Once we had recorded and we had all the parts agreed upon, I said, just mix it, Tom.
And then he sent it to me. I was like, could you bring this down like one DB? And he goes, well, here's one DB down and two DBs down. He sent it back to me. I was like, oh, okay, let's go with the two.
[00:07:10] Speaker B: I like that you could tell the difference. I'm impressed. Cause sometimes when I'm in the studio and they break it down to that granular level. You're like, I can't really tell.
[00:07:18] Speaker A: Well, you know, it's not that I can tell that that track is down necessarily, just the way the whole track, everything around it sounds. You know, since it is kind of an aural zero sum game, there's only so much space there. You know, if you bring something down that's a little bit too loud, suddenly everything else kind of pops out.
[00:07:39] Speaker B: That's true.
[00:07:40] Speaker A: You know, and sometimes popping out might make. Make it feel lumpy because now you're hearing too much of the edge of stuff, you know, and you might want to bring that thing back up because you give it a little bit of a masking effect, a little bit of a, you know, a summing effect.
[00:07:55] Speaker B: Right, right.
[00:07:56] Speaker A: That's. That's why mixing is an art.
[00:07:59] Speaker B: Mixing is an art. And I guess mastering is even an art in the show on mixing.
[00:08:03] Speaker A: Oh, for sure. Yeah. It's all. Well, let's go back a little bit for the, for the folks here at home or not familiar with you or maybe don't know your whole history.
[00:08:11] Speaker B: That would be the majority of your listeners. O.
[00:08:17] Speaker A: So you're not from New Orleans?
[00:08:18] Speaker B: No, I grew up in Washington, DC.
[00:08:20] Speaker A: Okay.
[00:08:21] Speaker B: And moved to Austin when I was 18.
[00:08:24] Speaker A: I'm guessing, like, let's not hurry.
[00:08:27] Speaker B: Let's not hurry it.
I'm from D.C. and I'm back in D.C. now.
[00:08:31] Speaker A: Oh, okay. Well, that's really hurrying it. No. So I'm guessing your parents are like academics of some sort?

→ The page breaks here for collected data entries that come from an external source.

-- ==== Sys2Proof/Machine/Dispatch.lean ====
section
/-! DEFINITION. One arm per instruction, each a call of its meaning (spec/40_instruction_cycle.md R126). -/

namespace Sys2Proof.Machine

def exec (i : Instr) (s : State) : Host.Outcome State Fault Refusal :=
  match i with
  | .and m a => Sys2Proof.Machine.execAnd m a s
  | .add m a => Sys2Proof.Machine.execAdd m a s
  | .lda m a => Sys2Proof.Machine.execLda m a s
  | .sta m a => Sys2Proof.Machine.execSta m a s
  | .bun m a => Sys2Proof.Machine.execBun m a s
  | .bsa m a => Sys2Proof.Machine.execBsa m a s
  | .isz m a => Sys2Proof.Machine.execIsz m a s
  | .cla => Sys2Proof.Machine.execCla s
  | .cle => Sys2Proof.Machine.execCle s
  | .cma => Sys2Proof.Machine.execCma s
  | .cme => Sys2Proof.Machine.execCme s
  | .cir => Sys2Proof.Machine.execCir s
  | .cil => Sys2Proof.Machine.execCil s
  | .inc => Sys2Proof.Machine.execInc s
  | .spa => Sys2Proof.Machine.execSpa s
  | .sna => Sys2Proof.Machine.execSna s
  | .sza => Sys2Proof.Machine.execSza s
  | .sze => Sys2Proof.Machine.execSze s
  | .hlt => Sys2Proof.Machine.execHlt s
  | .inp => Sys2Proof.Machine.execInp s
  | .out => Sys2Proof.Machine.execOut s
  | .ski => Sys2Proof.Machine.execSki s
  | .sko => Sys2Proof.Machine.execSko s
  | .ion => Sys2Proof.Machine.execIon s
  | .iof => Sys2Proof.Machine.execIof s

end Sys2Proof.Machine
end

[00:08:38] Speaker B: Yes, exactly.
My father.
Both, actually. I'm very fortunate. Is there any wood around here? I'm gonna knock on it. Both my parents are still with us in their late 80s, but my father was a history professor at the University of Maryland.
[00:08:56] Speaker A: Okay.
[00:08:56] Speaker B: But he was also, and I think for a while he was the Only one Division 1 baseball coach who was also a professor.

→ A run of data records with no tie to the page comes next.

-- ==== Sys2Proof/Safety.lean ====
section
/-! DEFINITION. What a run is, when it has ended, what holds at every instruction boundary, and what counts as a safe
run: the terms the statements use. -/

namespace Sys2Proof

open Machine

/-- The state after `n` steps from `s`, if none of them stops. -/
def runFrom : Nat → State → Host.Outcome State Fault Refusal := Sys2Proof.core.run

/-- A state that some run from `s` passes through. -/
def ReachesFrom (s t : State) : Prop := ∃ n, runFrom n s = .next t

/-- Whose turn comes next: the first turn scheduled, and the CPU's where none is (log entry 19). -/
def nextTurn (s : State) : Turn := s.turns.head?.getD .cpu

/-- The next step is one instruction cycle of the CPU: it runs, no interrupt is pending, and it is the CPU's turn,
whether scheduled or because no turn is (spec/40_instruction_cycle.md R125). -/
def AtInstruction (s : State) : Prop := s.S = true ∧ s.R = false ∧ nextTurn s = .cpu

/-- The next step is the interrupt cycle, at the CPU's turn (spec/60_exceptions.md R226). -/
def AtInterrupt (s : State) : Prop := s.S = true ∧ s.R = true ∧ nextTurn s = .cpu

/-- The run has ended (spec/00_scope.md R13). -/
def HasEnded (s : State) : Prop := s.S = false

/-- The character of the last `Out` event of a history, oldest first, and 0x00 where there is none. -/
def lastOutput (h : List Event) : Character :=
  h.foldl (fun last e => match e with | .out c _ => c | .inp _ _ => last) 0

/-- What holds at every instruction boundary: the memory is in its canonical form; I is bit 15 of IR (spec/10_state.md
R31); TR holds a zero-extended address (R27, spec/60_exceptions.md R226); OUTR holds the last character sent (R29). -/
def BoundaryInvariant (s : State) : Prop :=
  s.M.wf = true ∧ s.I = fieldI s.IR ∧ s.TR = wordOf (addressOf s.TR) ∧ s.OUTR = lastOutput s.hist

/-- Every event of a history records its flag up: no character was read unflagged and none was sent to a busy device
(spec/00_scope.md R12; spec/93_implementation_defined.md U11). -/
def ProtocolKept (s : State) : Prop :=
  ∀ e ∈ s.hist, match e with | .inp _ f => f = true | .out _ f => f = true

/-- A safe run of `n` steps: no step stops, and the device protocol is kept. -/
def SafeRun (n : Nat) (s : State) : Prop := ∃ t, runFrom n s = .next t ∧ ProtocolKept t

/-- Two states agree on everything a program, a device or an observer can ever see: they differ at most in AR, IR, I,
DR and TR, which no step reads before writing (spec/10_state.md R24, R25, R27, R31; spec/40_instruction_cycle.md
R128). -/
def SameVisible (s t : State) : Prop :=
  { s with AR := t.AR, IR := t.IR, I := t.I, DR := t.DR, TR := t.TR } = t

/-! ## Combined words (spec/42_register_reference.md R185, R186; spec/43_input_output.md R210, R211) -/

/-- The state an opcode-7 operation can read or write. -/
inductive Resource where
  | AC | E | PC | S | INPR | OUTR | FGI | FGO | IEN
  deriving DecidableEq, Repr

/-- What an opcode-7 operation reads (R186, R211). A memory-reference instruction is never combined. -/
def Instr.reads : Instr → List Resource
  | .cla | .cle | .hlt | .ion | .iof => []
  | .cma | .inc => [.AC]
  | .cme => [.E]
  | .cir | .cil => [.AC, .E]
  | .spa | .sna | .sza => [.AC]
  | .sze => [.E]
  | .inp => [.INPR]
  | .out => [.AC]
  | .ski => [.FGI]
  | .sko => [.FGO]
  | .and _ _ | .add _ _ | .lda _ _ | .sta _ _ | .bun _ _ | .bsa _ _ | .isz _ _ => []

/-- What an opcode-7 operation writes (R186, R211). A memory-reference instruction is never combined. -/
def Instr.writes : Instr → List Resource
  | .cla | .cma | .inc => [.AC]
  | .cle | .cme => [.E]
  | .cir | .cil => [.AC, .E]
  | .spa | .sna | .sza | .sze | .ski | .sko => [.PC]
  | .hlt => [.S]
  | .inp => [.AC, .FGI]
  | .out => [.OUTR, .FGO]
  | .ion | .iof => [.IEN]
  | .and _ _ | .add _ _ | .lda _ _ | .sta _ _ | .bun _ _ | .bsa _ _ | .isz _ _ => []

/-- Two opcode-7 operations interfere when one writes state the other reads or writes (R186). Two skips do, since both
write PC. -/
def Instr.interferes (i j : Instr) : Bool :=
  i.writes.any (fun x => j.reads.contains x || j.writes.contains x) || j.writes.any (fun x => i.reads.contains x)

/-- The state after an operation that is performed only if its select bit is 1. -/
def performIf (selectBit : Bool) (i : Instr) (s : State) : State :=
  if selectBit then match exec i s with | .next t => t | .fault _ => s | .refused _ => s else s

end Sys2Proof
end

[00:09:04] Speaker A: Oh, really?
[00:09:05] Speaker B: Yeah. So he was, he was the assistant baseball coach at the University of Maryland for many, many decades.
[00:09:11] Speaker A: Oh.
[00:09:12] Speaker B: So he'd front load his classes in the fall semester and then the spring semester he'd be on the road with the baseball team. So he was like the best of both worlds for me. Cool. He created his dream job.
[00:09:24] Speaker A: Oh, nice.
[00:09:24] Speaker B: Yeah.
[00:09:25] Speaker A: At what point do you start getting interested in playing music?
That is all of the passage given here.